====== Extracted entries
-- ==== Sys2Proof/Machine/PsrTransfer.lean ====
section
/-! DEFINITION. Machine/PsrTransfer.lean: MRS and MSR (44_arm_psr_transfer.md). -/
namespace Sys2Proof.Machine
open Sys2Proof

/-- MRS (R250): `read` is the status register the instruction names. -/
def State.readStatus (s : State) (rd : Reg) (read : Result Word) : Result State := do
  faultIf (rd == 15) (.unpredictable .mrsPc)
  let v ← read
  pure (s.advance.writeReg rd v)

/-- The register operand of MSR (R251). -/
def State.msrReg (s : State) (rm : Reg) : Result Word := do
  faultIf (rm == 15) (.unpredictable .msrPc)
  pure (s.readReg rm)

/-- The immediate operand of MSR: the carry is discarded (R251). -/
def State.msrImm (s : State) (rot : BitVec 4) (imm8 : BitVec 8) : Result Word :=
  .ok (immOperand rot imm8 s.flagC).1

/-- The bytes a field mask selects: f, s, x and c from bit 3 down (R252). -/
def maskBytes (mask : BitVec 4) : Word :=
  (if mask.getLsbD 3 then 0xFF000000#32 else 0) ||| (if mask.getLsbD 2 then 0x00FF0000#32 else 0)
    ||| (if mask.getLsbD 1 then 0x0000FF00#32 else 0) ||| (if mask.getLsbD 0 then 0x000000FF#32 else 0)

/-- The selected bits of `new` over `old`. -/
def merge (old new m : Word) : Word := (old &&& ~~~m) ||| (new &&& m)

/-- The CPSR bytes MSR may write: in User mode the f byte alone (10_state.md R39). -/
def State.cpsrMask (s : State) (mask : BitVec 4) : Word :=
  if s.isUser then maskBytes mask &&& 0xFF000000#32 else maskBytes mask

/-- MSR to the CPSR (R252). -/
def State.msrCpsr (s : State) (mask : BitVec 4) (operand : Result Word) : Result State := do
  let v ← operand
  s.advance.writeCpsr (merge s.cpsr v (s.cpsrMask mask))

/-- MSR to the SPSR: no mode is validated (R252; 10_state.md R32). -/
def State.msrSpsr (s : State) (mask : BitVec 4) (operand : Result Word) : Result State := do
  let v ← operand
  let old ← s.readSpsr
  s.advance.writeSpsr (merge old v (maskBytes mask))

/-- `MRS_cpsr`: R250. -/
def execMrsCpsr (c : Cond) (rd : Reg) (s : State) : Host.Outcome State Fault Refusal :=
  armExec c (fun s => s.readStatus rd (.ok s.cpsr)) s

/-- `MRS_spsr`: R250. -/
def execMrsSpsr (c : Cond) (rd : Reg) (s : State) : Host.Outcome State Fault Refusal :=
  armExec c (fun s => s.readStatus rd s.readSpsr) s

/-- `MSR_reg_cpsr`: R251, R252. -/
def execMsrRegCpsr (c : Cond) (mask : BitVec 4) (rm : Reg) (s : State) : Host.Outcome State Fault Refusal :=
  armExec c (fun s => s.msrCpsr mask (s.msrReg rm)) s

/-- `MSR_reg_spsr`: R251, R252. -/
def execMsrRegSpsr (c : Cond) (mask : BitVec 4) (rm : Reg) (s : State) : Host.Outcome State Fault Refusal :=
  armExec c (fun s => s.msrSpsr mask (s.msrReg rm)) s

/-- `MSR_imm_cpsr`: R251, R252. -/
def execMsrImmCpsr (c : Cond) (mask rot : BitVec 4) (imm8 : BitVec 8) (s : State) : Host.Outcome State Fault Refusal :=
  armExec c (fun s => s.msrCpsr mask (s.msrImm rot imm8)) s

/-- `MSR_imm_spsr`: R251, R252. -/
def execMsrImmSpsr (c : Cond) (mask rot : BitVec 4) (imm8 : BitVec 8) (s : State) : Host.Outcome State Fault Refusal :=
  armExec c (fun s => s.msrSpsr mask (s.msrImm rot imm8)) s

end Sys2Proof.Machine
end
============
====== Extracted entries
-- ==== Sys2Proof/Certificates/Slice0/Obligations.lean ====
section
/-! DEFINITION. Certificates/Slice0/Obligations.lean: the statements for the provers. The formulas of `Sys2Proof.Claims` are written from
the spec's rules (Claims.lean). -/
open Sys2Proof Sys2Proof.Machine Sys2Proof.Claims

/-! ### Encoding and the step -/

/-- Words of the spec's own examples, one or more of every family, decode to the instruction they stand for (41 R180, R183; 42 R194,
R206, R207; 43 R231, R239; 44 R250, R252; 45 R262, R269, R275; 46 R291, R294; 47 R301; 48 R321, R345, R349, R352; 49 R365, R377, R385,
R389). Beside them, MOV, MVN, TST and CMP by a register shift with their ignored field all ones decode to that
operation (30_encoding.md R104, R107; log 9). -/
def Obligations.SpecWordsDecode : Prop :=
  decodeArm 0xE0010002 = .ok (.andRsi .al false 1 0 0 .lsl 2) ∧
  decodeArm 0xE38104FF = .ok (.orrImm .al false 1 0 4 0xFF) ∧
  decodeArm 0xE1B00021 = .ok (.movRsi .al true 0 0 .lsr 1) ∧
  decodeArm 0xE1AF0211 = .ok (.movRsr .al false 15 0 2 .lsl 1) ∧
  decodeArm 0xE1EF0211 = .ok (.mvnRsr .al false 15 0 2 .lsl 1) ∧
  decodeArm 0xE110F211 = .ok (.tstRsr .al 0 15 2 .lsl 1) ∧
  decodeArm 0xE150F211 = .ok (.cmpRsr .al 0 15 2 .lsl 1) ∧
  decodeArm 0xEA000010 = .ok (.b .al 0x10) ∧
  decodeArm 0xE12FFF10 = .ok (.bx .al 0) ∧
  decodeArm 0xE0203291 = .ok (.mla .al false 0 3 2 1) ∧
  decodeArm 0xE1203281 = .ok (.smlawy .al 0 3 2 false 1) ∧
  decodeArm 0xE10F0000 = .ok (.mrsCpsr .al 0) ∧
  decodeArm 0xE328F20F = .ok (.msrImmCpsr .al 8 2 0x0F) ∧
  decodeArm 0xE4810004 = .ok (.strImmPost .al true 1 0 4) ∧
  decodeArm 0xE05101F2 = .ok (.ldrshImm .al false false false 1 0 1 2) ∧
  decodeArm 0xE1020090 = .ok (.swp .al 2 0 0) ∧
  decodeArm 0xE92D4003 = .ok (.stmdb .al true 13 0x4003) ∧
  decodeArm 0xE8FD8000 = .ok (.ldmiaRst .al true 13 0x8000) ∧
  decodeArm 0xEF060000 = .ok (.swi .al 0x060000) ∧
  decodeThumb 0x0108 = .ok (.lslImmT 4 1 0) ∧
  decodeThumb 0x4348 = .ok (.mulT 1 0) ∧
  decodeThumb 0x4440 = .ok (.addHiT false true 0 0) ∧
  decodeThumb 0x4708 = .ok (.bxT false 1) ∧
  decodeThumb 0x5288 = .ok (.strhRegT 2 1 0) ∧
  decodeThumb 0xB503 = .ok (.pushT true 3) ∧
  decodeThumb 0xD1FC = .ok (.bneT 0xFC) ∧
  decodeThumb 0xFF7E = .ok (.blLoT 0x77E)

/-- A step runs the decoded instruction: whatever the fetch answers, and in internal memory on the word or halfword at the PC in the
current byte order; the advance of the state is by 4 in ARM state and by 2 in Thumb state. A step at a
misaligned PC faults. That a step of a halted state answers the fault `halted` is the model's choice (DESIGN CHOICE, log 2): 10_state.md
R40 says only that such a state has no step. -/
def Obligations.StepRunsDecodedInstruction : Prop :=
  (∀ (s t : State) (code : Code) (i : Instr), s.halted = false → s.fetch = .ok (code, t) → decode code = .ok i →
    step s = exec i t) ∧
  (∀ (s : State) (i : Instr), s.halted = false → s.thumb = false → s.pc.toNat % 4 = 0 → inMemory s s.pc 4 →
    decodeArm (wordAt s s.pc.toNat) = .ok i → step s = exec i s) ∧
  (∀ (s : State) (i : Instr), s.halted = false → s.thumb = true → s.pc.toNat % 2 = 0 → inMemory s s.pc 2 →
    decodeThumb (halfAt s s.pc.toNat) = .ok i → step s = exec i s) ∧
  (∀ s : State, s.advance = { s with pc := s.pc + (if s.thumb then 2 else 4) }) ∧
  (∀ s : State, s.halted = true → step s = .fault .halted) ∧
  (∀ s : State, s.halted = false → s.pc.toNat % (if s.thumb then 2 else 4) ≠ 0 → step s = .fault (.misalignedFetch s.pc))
============
» Exercise instructions
In the entries above, please find the line with "decodeArm 0xE328F20F = .ok" and the line with "decodeThumb 0x4708 = .ok (.bxT false 1) ∧", then write out exactly those two lines and every line between them, and nothing more.

» Written solution
  decodeArm 0xE328F20F = .ok (.msrImmCpsr .al 8 2 0x0F) ∧
  decodeArm 0xE4810004 = .ok (.strImmPost .al true 1 0 4) ∧
  decodeArm 0xE05101F2 = .ok (.ldrshImm .al false false false 1 0 1 2) ∧
  decodeArm 0xE1020090 = .ok (.swp .al 2 0 0) ∧
  decodeArm 0xE92D4003 = .ok (.stmdb .al true 13 0x4003) ∧
  decodeArm 0xE8FD8000 = .ok (.ldmiaRst .al true 13 0x8000) ∧
  decodeArm 0xEF060000 = .ok (.swi .al 0x060000) ∧
  decodeThumb 0x0108 = .ok (.lslImmT 4 1 0) ∧
  decodeThumb 0x4348 = .ok (.mulT 1 0) ∧
  decodeThumb 0x4440 = .ok (.addHiT false true 0 0) ∧
  decodeThumb 0x4708 = .ok (.bxT false 1) ∧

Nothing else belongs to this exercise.